Information technology has revolutionalized financial services. So why is healthcare so far behind?

healthcare

The U.S. leads the world in healthcare expenditures – an astounding $2.7 trillion in 2012 and rising every year. Yet in one recent study of medical outcomes in the world’s most highly developed countries we ranked last. By any measure we are experiencing a healthcare crisis. If we hope to change this – to improve the quality of care and make it available to more people, while still reducing costs – it is imperative that our health system embraces new and disruptive technologies.

Healthcare IT in infancy

In 1969, just six weeks after NASA landed the first men on the moon, the first $20 bill was dispensed from an automated teller machine. IT systems have since revolutionized financial services, and as a result banks have since saved billions of dollars as consumers first used ATMs for deposits and withdrawals, and then started to pay their bills and make purchases online. According to a Bain & Co. brief, transaction costs have dropped from $4 at the teller window to just 8 cents when paying a bill via a smartphone.

From my perspective, healthcare IT is still just a few paces beyond where the financial services industry was in 1969.

Electronic health records (EHR), the backbone of health IT systems, are a perfect example of the health system effectively using technology to both improve care and reduce costs. For those healthcare systems that have proactively decided to digitize, EHRs are already proving to save lives and costs, from identifying redundant tests and dangerous drug interactions to revealing trends in treatment outcomes.

For example, we have used EHRs at Kaiser Permanente to analyze a database of 1.4 million members, and that led to the discovery that the widely used COX-2 pain reliever Vioxx was dangerous; the drug was eventually taken off the market. It took a large data set and the right tools to find this lifesaving information.

IT costs growing faster than healthcare

The following market research indicates that spending on health care IT will grow at an even faster rate than overall healthcare spending:

  • According to Insight Research, health care IT spending will grow 9.7 percent annually between 2012 and 2017. That compares to an annual 6.4 percent growth rate in overall healthcare spending.
  • Neal Patterson, founder and CEO of Cerner, the world’s largest stand-alone developer of healthcare IT (HIT) systems, told Forbes magazine in May 2012 that he expects HIT sales in the U.S. to double or even quadruple by 2020 – growing from $5 billion to $10 billion annually.

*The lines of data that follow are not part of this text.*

@[simp] theorem issue_boxram (s : State) (w : Word) :
    (s.issue w).boxram = s.boxram := rfl

@[simp] theorem issue_keyram (s : State) (w : Word) :
    (s.issue w).keyram = s.keyram := rfl

@[simp] theorem issue_pend (s : State) (w : Word) :
    (s.issue w).pend = 
      { w := w, din := s.din, sp := s.prime, sr := s.rounds, sb := s.boxsize, sseed := s.seedHi ++ s.seedLo } := rfl

@[simp] theorem issue_datapath (s : State) (w : Word) :
    (s.issue w).datapath = s.datapath := rfl

@[simp] theorem issue_rst (s : State) (w : Word) :
    (s.issue w).rst = s.rst := rfl

@[simp] theorem issue_script (s : State) (w : Word) :
    (s.issue w).script = s.script := rfl

@[simp] theorem issue_responses (s : State) (w : Word) :
    (s.issue w).responses = s.responses := rfl

@[simp] theorem issue_freeCtr (s : State) (w : Word) :
    (s.issue w).freeCtr = s.freeCtr := rfl

/-! ### drop -/

@[simp] theorem drop_status (s : State) :
    (s.drop).status = s.status.dropped := rfl

@[simp] theorem drop_irqEn (s : State) :
    (s.drop).irqEn = s.irqEn := rfl

@[simp] theorem drop_prime (s : State) :
    (s.drop).prime = s.prime := rfl

@[simp] theorem drop_rounds (s : State) :
    (s.drop).rounds = s.rounds := rfl

@[simp] theorem drop_boxsize (s : State) :
    (s.drop).boxsize = s.boxsize := rfl

@[simp] theorem drop_seedLo (s : State) :
    (s.drop).seedLo = s.seedLo := rfl

@[simp] theorem drop_seedHi (s : State) :
    (s.drop).seedHi = s.seedHi := rfl

@[simp] theorem drop_din (s : State) :
    (s.drop).din = s.din := rfl

@[simp] theorem drop_dout (s : State) :
    (s.drop).dout = s.dout := rfl

@[simp] theorem drop_aprime (s : State) :
    (s.drop).aprime = s.aprime := rfl

@[simp] theorem drop_arounds (s : State) :
    (s.drop).arounds = s.arounds := rfl

@[simp] theorem drop_aboxsize (s : State) :
    (s.drop).aboxsize = s.aboxsize := rfl

@[simp] theorem drop_boxram (s : State) :
    (s.drop).boxram = s.boxram := rfl

@[simp] theorem drop_keyram (s : State) :
    (s.drop).keyram = s.keyram := rfl

@[simp] theorem drop_pend (s : State) :
    (s.drop).pend = s.pend := rfl

@[simp] theorem drop_datapath (s : State) :
    (s.drop).datapath = s.datapath := rfl

@[simp] theorem drop_rst (s : State) :
    (s.drop).rst = s.rst := rfl

@[simp] theorem drop_script (s : State) :
    (s.drop).script = s.script := rfl

@[simp] theorem drop_responses (s : State) :
    (s.drop).responses = s.responses := rfl

@[simp] theorem drop_freeCtr (s : State) :
    (s.drop).freeCtr = s.freeCtr := rfl

/-! ### respond -/

@[simp] theorem respond_status (s : State) (r : Response) :
    (s.respond r).status = s.status := rfl

@[simp] theorem respond_irqEn (s : State) (r : Response) :
    (s.respond r).irqEn = s.irqEn := rfl

@[simp] theorem respond_prime (s : State) (r : Response) :
    (s.respond r).prime = s.prime := rfl

@[simp] theorem respond_rounds (s : State) (r : Response) :
    (s.respond r).rounds = s.rounds := rfl

@[simp] theorem respond_boxsize (s : State) (r : Response) :
    (s.respond r).boxsize = s.boxsize := rfl

@[simp] theorem respond_seedLo (s : State) (r : Response) :
    (s.respond r).seedLo = s.seedLo := rfl

@[simp] theorem respond_seedHi (s : State) (r : Response) :
    (s.respond r).seedHi = s.seedHi := rfl

@[simp] theorem respond_din (s : State) (r : Response) :
    (s.respond r).din = s.din := rfl

@[simp] theorem respond_dout (s : State) (r : Response) :
    (s.respond r).dout = s.dout := rfl

@[simp] theorem respond_aprime (s : State) (r : Response) :
    (s.respond r).aprime = s.aprime := rfl

@[simp] theorem respond_arounds (s : State) (r : Response) :
    (s.respond r).arounds = s.arounds := rfl

@[simp] theorem respond_aboxsize (s : State) (r : Response) :
    (s.respond r).aboxsize = s.aboxsize := rfl

@[simp] theorem respond_boxram (s : State) (r : Response) :
    (s.respond r).boxram = s.boxram := rfl

@[simp] theorem respond_keyram (s : State) (r : Response) :
    (s.respond r).keyram = s.keyram := rfl

@[simp] theorem respond_pend (s : State) (r : Response) :
    (s.respond r).pend = s.pend := rfl

@[simp] theorem respond_datapath (s : State) (r : Response) :
    (s.respond r).datapath = s.datapath := rfl

@[simp] theorem respond_rst (s : State) (r : Response) :
    (s.respond r).rst = s.rst := rfl

@[simp] theorem respond_script (s : State) (r : Response) :
    (s.respond r).script = s.script := rfl

@[simp] theorem respond_responses (s : State) (r : Response) :
    (s.respond r).responses = r :: s.responses := rfl

@[simp] theorem respond_freeCtr (s : State) (r : Response) :
    (s.respond r).freeCtr = s.freeCtr := rfl

/-! ### releaseReset -/

@[simp] theorem releaseReset_status (s : State) :
    (s.releaseReset).status = s.status := rfl

@[simp] theorem releaseReset_irqEn (s : State) :
    (s.releaseReset).irqEn = s.irqEn := rfl

@[simp] theorem releaseReset_prime (s : State) :
    (s.releaseReset).prime = s.prime := rfl

@[simp] theorem releaseReset_rounds (s : State) :
    (s.releaseReset).rounds = s.rounds := rfl

@[simp] theorem releaseReset_boxsize (s : State) :
    (s.releaseReset).boxsize = s.boxsize := rfl

@[simp] theorem releaseReset_seedLo (s : State) :
    (s.releaseReset).seedLo = s.seedLo := rfl

@[simp] theorem releaseReset_seedHi (s : State) :
    (s.releaseReset).seedHi = s.seedHi := rfl

@[simp] theorem releaseReset_din (s : State) :
    (s.releaseReset).din = s.din := rfl

@[simp] theorem releaseReset_dout (s : State) :
    (s.releaseReset).dout = s.dout := rfl

@[simp] theorem releaseReset_aprime (s : State) :
    (s.releaseReset).aprime = s.aprime := rfl

@[simp] theorem releaseReset_arounds (s : State) :
    (s.releaseReset).arounds = s.arounds := rfl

Opportunities for entrepreneurs

Investing in innovative health IT is a winning strategy for entrepreneurs. Here are three opportunities that I find particularly compelling:

Cloud computing 

Cloud computing is one disruptive technology that makes setting up and running an electronic health record faster, simpler and more affordable. Bain & Co. suggests that the move to cloud computing could cut costs from 30 percent to 40 percent compared to legacy IT systems. That’s a big selling point. The smartest new EHR vendors go the extra mile to guarantee, as Athena Health does, that their systems will allow a practice to qualify for Medicare Meaningful Use payments (a government incentive program for health care professionals).  This is a smart strategy for vendors, as it gives healthcare providers an income stream that will help defray the cost of adopting the technology.

Big data analytics

Here at Kaiser Permanente, the 1-2 terabytes of data we’ve collected every day since 2003 have resulted in a patient database that’s larger than the Library of Congress. Our system can analyze and leverage this massive dataset with a variety of tools: Predictive analytics, clinical decision support, data mining, and natural language processing, among them. What we have learned has changed the way we, and doctors around the world, practice medicine. Big data has already attracted the attention of major players like Dell, Intel, and Oracle.

But storage also offers fertile ground for exploration: Providers now dump nearly 90 percent of data they generate due to storage issues – literally trashing valuable information that could save lives.

Mobile health

Mobile capabilities offer incredible opportunities to advance the way healthcare is administered, chiefly through telemedicine (the delivery of care via telecommunication technologies like video) and telehealth (remotely provided preventive health services, such as patient education and e-mail consultation). It’s all about high-tech tracking and high-touch connection. Existing innovations include portable pulse oximeters that can send data on pulse and blood oxygen rate from a patient sitting at home to his doctor, in real time. According to BCC Research, these technologies were a $3.5 billion global market in 2011, and are expected to reach $9.7 billion by 2016.

No one can deny the stakes in health IT are high, but the rewards we stand to gain are even higher. Some rewards are financial. Reducing our overall healthcare expenditures would strengthen our economy and ease the financial burden of healthcare on individuals and family. But the biggest rewards are intangible: higher quality care enabled by health IT will provide better health outcomes, and a healthier population.

Phil Fasano is executive vice president and chief information officer of Kaiser Permanente, the nation’s largest not-for-profit health plan and health care provider, and author of Transforming Healthcare: The Financial Impact of Technology, Electronic Tools, and Data Mining.